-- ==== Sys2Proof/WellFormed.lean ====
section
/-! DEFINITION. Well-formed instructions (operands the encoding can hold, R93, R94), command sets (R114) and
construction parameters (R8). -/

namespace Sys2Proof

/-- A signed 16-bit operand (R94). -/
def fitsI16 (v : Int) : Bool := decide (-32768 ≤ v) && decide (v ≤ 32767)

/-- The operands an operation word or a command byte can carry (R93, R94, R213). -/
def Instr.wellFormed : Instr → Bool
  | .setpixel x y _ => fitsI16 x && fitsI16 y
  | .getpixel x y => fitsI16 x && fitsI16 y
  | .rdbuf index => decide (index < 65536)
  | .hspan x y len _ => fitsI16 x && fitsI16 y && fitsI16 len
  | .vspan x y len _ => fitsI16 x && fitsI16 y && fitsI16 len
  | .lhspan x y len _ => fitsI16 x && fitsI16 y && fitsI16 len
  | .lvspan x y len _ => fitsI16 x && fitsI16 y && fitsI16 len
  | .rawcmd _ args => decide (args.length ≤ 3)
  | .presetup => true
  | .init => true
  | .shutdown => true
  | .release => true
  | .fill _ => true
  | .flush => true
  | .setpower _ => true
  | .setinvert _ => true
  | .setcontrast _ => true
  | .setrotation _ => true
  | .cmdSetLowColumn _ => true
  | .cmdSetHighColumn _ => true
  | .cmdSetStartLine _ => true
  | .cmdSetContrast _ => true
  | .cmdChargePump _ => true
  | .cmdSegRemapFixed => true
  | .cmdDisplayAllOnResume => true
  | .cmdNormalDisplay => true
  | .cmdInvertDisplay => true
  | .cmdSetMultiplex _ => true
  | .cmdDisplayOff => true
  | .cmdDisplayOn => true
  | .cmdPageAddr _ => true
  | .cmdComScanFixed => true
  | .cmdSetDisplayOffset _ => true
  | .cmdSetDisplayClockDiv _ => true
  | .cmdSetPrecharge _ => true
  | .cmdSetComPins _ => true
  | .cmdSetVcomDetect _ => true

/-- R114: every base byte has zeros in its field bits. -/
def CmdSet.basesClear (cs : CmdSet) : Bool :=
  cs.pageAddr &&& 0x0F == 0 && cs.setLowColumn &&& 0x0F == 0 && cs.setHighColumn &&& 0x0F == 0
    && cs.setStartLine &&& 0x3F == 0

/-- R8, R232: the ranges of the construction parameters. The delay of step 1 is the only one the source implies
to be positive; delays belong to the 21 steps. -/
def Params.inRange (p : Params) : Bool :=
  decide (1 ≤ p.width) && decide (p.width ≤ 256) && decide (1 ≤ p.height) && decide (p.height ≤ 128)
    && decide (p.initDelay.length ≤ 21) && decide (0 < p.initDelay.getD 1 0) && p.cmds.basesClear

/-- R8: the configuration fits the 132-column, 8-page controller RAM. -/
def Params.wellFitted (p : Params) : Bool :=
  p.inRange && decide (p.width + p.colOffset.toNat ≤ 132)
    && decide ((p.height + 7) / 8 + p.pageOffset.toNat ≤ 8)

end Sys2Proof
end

━━━

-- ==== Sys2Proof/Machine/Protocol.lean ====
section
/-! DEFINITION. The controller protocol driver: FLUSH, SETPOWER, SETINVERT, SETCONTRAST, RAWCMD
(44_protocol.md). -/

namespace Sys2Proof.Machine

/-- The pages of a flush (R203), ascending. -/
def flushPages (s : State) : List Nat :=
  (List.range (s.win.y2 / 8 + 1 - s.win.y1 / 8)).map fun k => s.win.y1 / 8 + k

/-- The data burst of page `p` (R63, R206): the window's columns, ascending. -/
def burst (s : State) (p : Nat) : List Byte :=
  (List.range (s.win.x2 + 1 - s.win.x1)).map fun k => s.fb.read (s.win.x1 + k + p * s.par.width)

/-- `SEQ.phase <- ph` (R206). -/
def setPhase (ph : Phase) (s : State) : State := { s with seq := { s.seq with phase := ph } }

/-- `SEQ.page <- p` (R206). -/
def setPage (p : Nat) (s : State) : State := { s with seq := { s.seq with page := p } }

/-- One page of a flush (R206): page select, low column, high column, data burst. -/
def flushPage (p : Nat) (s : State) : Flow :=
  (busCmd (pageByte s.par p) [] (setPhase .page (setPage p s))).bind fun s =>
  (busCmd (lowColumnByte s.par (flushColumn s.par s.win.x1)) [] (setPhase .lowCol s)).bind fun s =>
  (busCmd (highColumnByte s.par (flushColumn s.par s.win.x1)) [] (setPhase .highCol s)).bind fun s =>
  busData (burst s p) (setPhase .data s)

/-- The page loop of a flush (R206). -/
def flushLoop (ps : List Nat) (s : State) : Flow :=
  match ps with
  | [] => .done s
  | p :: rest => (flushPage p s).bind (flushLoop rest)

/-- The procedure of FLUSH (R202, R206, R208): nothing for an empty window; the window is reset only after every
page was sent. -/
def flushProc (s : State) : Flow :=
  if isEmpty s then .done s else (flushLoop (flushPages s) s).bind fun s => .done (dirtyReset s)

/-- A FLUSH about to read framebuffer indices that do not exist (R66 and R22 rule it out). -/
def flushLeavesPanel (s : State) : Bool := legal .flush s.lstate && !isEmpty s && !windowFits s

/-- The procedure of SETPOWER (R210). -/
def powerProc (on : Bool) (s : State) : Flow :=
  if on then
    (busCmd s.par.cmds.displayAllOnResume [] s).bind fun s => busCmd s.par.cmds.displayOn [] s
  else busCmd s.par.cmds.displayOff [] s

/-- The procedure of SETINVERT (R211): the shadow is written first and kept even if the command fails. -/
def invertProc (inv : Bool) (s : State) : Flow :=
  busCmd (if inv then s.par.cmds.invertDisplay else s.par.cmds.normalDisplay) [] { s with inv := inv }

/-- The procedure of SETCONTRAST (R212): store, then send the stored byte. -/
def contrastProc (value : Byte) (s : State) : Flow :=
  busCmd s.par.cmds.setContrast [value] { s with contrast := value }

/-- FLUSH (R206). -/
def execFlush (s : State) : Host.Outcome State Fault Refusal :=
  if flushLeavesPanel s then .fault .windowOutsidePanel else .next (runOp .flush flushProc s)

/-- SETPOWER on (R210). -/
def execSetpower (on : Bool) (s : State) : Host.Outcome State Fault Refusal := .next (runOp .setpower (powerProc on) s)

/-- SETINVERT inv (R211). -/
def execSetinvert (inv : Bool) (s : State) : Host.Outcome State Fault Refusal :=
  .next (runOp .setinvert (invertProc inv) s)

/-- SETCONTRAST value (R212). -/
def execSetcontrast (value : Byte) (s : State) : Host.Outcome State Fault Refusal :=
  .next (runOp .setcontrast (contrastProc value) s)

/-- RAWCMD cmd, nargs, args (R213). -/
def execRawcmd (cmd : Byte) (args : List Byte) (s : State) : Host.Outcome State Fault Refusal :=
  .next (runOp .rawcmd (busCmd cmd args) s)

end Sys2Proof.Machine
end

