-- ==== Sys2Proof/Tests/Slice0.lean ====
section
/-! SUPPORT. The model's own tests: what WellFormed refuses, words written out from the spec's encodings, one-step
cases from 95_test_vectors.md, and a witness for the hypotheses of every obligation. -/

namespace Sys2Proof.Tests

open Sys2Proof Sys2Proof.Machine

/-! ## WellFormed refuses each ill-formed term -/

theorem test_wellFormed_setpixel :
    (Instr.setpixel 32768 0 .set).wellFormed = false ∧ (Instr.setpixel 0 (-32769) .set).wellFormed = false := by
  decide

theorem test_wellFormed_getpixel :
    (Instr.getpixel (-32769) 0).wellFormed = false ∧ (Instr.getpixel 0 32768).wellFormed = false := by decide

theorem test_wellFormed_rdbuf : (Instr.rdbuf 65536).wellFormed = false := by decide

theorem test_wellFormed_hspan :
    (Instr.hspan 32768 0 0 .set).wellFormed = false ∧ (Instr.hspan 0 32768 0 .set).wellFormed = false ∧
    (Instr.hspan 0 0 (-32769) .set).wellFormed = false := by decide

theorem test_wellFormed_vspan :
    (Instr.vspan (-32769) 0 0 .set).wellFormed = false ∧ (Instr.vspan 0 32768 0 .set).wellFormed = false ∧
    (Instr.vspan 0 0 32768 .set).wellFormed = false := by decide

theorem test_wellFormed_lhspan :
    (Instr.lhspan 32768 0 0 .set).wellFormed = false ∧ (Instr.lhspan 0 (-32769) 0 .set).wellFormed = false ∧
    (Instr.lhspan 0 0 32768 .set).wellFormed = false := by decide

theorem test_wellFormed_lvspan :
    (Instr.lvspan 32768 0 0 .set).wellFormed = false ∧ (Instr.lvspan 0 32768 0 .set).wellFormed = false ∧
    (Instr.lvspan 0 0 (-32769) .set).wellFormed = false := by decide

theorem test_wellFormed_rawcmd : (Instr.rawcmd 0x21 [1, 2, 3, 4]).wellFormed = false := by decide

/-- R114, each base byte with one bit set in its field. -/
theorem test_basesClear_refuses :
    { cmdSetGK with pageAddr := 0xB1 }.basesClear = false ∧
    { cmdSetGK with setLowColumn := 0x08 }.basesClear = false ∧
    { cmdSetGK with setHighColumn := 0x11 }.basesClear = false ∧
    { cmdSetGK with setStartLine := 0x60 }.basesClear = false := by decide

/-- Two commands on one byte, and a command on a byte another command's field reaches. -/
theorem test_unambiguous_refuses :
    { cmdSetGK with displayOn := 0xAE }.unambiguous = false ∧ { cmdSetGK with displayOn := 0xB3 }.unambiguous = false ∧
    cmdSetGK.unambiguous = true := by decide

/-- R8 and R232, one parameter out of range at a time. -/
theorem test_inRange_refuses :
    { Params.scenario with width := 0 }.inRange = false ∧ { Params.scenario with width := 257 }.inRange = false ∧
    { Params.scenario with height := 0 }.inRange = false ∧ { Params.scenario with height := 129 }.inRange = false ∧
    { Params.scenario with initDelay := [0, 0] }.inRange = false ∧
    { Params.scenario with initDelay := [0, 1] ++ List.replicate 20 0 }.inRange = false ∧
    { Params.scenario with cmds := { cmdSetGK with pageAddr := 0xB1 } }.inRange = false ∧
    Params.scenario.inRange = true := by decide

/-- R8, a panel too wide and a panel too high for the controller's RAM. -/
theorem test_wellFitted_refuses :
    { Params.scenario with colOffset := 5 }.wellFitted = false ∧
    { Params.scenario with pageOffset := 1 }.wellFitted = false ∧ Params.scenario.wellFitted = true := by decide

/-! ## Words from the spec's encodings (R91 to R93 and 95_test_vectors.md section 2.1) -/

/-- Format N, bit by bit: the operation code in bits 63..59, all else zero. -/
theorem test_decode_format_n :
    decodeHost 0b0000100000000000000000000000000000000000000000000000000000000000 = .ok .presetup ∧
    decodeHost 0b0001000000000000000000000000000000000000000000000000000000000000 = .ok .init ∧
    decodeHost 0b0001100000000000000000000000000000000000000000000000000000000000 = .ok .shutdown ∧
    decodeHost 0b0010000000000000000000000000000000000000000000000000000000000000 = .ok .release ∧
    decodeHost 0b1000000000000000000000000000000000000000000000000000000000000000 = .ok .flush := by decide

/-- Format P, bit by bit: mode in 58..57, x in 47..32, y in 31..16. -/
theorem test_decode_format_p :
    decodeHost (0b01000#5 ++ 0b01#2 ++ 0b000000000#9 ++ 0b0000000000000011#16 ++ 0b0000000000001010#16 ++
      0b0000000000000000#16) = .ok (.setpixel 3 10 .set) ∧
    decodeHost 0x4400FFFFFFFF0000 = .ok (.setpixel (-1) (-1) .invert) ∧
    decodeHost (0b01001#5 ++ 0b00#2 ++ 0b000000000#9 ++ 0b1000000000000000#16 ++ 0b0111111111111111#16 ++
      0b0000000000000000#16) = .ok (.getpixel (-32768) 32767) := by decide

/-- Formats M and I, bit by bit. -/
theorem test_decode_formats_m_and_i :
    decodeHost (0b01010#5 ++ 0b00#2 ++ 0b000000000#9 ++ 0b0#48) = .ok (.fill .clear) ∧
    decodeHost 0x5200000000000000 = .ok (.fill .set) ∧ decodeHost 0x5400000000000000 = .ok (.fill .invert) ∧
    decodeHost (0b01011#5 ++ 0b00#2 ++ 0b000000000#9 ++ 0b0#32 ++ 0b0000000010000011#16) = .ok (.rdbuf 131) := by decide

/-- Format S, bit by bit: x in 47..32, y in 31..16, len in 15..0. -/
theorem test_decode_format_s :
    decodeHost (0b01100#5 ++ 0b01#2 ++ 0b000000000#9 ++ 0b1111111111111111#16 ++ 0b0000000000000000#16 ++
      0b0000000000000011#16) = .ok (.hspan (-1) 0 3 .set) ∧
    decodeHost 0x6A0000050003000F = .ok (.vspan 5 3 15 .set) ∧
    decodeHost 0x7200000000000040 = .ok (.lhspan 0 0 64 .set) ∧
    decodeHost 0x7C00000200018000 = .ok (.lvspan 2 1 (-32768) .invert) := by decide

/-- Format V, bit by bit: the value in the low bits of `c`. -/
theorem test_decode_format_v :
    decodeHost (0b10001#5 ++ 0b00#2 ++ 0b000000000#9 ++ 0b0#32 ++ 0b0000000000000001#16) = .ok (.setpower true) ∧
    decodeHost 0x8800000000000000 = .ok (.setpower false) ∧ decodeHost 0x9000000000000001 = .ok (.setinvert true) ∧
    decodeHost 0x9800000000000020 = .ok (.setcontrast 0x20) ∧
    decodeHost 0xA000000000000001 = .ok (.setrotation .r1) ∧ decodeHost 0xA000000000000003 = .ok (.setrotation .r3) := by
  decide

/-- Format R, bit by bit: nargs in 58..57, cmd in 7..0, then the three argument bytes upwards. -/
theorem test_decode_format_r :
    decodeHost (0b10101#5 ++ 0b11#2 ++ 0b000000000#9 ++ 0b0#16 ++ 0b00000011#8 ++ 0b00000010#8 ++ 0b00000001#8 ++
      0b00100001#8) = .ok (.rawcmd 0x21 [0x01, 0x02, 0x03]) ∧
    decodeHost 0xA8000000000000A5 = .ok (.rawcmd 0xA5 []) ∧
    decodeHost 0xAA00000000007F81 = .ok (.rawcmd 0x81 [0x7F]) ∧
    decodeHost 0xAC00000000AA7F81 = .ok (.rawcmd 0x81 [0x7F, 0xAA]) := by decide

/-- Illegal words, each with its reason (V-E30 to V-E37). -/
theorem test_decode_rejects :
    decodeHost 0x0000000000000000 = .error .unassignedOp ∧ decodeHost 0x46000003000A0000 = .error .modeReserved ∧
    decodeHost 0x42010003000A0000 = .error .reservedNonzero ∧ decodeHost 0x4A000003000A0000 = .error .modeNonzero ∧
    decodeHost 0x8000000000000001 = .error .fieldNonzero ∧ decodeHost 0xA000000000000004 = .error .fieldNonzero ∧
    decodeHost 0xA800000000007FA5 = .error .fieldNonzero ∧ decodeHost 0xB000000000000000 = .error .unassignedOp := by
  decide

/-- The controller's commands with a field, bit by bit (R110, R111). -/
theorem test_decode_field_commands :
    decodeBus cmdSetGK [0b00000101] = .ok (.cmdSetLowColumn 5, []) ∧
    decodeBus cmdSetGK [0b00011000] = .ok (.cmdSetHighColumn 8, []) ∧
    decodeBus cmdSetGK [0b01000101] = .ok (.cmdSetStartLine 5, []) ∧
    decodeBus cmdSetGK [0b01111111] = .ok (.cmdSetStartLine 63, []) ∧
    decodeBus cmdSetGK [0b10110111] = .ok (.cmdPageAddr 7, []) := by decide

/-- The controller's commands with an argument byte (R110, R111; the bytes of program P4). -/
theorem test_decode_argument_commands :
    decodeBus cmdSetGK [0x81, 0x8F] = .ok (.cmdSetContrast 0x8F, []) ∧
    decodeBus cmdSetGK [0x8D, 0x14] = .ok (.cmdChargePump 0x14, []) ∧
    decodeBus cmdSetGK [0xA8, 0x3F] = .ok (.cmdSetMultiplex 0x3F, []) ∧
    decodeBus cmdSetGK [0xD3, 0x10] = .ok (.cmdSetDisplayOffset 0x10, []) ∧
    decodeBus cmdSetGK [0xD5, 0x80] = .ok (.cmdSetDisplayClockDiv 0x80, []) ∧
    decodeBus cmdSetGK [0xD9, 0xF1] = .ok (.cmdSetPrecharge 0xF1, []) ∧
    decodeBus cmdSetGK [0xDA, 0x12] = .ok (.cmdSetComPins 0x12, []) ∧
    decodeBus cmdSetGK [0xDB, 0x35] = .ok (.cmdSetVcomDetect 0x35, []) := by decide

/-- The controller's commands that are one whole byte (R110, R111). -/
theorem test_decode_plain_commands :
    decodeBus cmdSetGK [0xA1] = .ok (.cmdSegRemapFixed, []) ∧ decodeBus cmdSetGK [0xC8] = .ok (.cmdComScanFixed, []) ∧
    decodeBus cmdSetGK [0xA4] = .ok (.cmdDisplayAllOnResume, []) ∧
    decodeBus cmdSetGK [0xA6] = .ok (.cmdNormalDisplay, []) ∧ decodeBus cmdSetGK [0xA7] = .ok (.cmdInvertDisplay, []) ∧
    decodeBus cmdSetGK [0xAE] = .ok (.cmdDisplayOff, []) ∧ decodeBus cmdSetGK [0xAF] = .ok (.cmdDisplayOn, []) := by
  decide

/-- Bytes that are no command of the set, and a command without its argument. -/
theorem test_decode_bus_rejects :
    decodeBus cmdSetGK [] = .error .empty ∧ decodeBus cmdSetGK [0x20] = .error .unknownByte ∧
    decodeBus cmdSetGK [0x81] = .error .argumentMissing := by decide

━━━

Task prompt: Please give back exactly the lines of the listing above that run from the one containing "(Instr.lhspan 0 0" through the one containing "its field. -/", and only those.

Exercise result:
    (Instr.lhspan 0 0 32768 .set).wellFormed = false := by decide

theorem test_wellFormed_lvspan :
    (Instr.lvspan 32768 0 0 .set).wellFormed = false ∧ (Instr.lvspan 0 32768 0 .set).wellFormed = false ∧
    (Instr.lvspan 0 0 (-32769) .set).wellFormed = false := by decide

theorem test_wellFormed_rawcmd : (Instr.rawcmd 0x21 [1, 2, 3, 4]).wellFormed = false := by decide

/-- R114, each base byte with one bit set in its field. -/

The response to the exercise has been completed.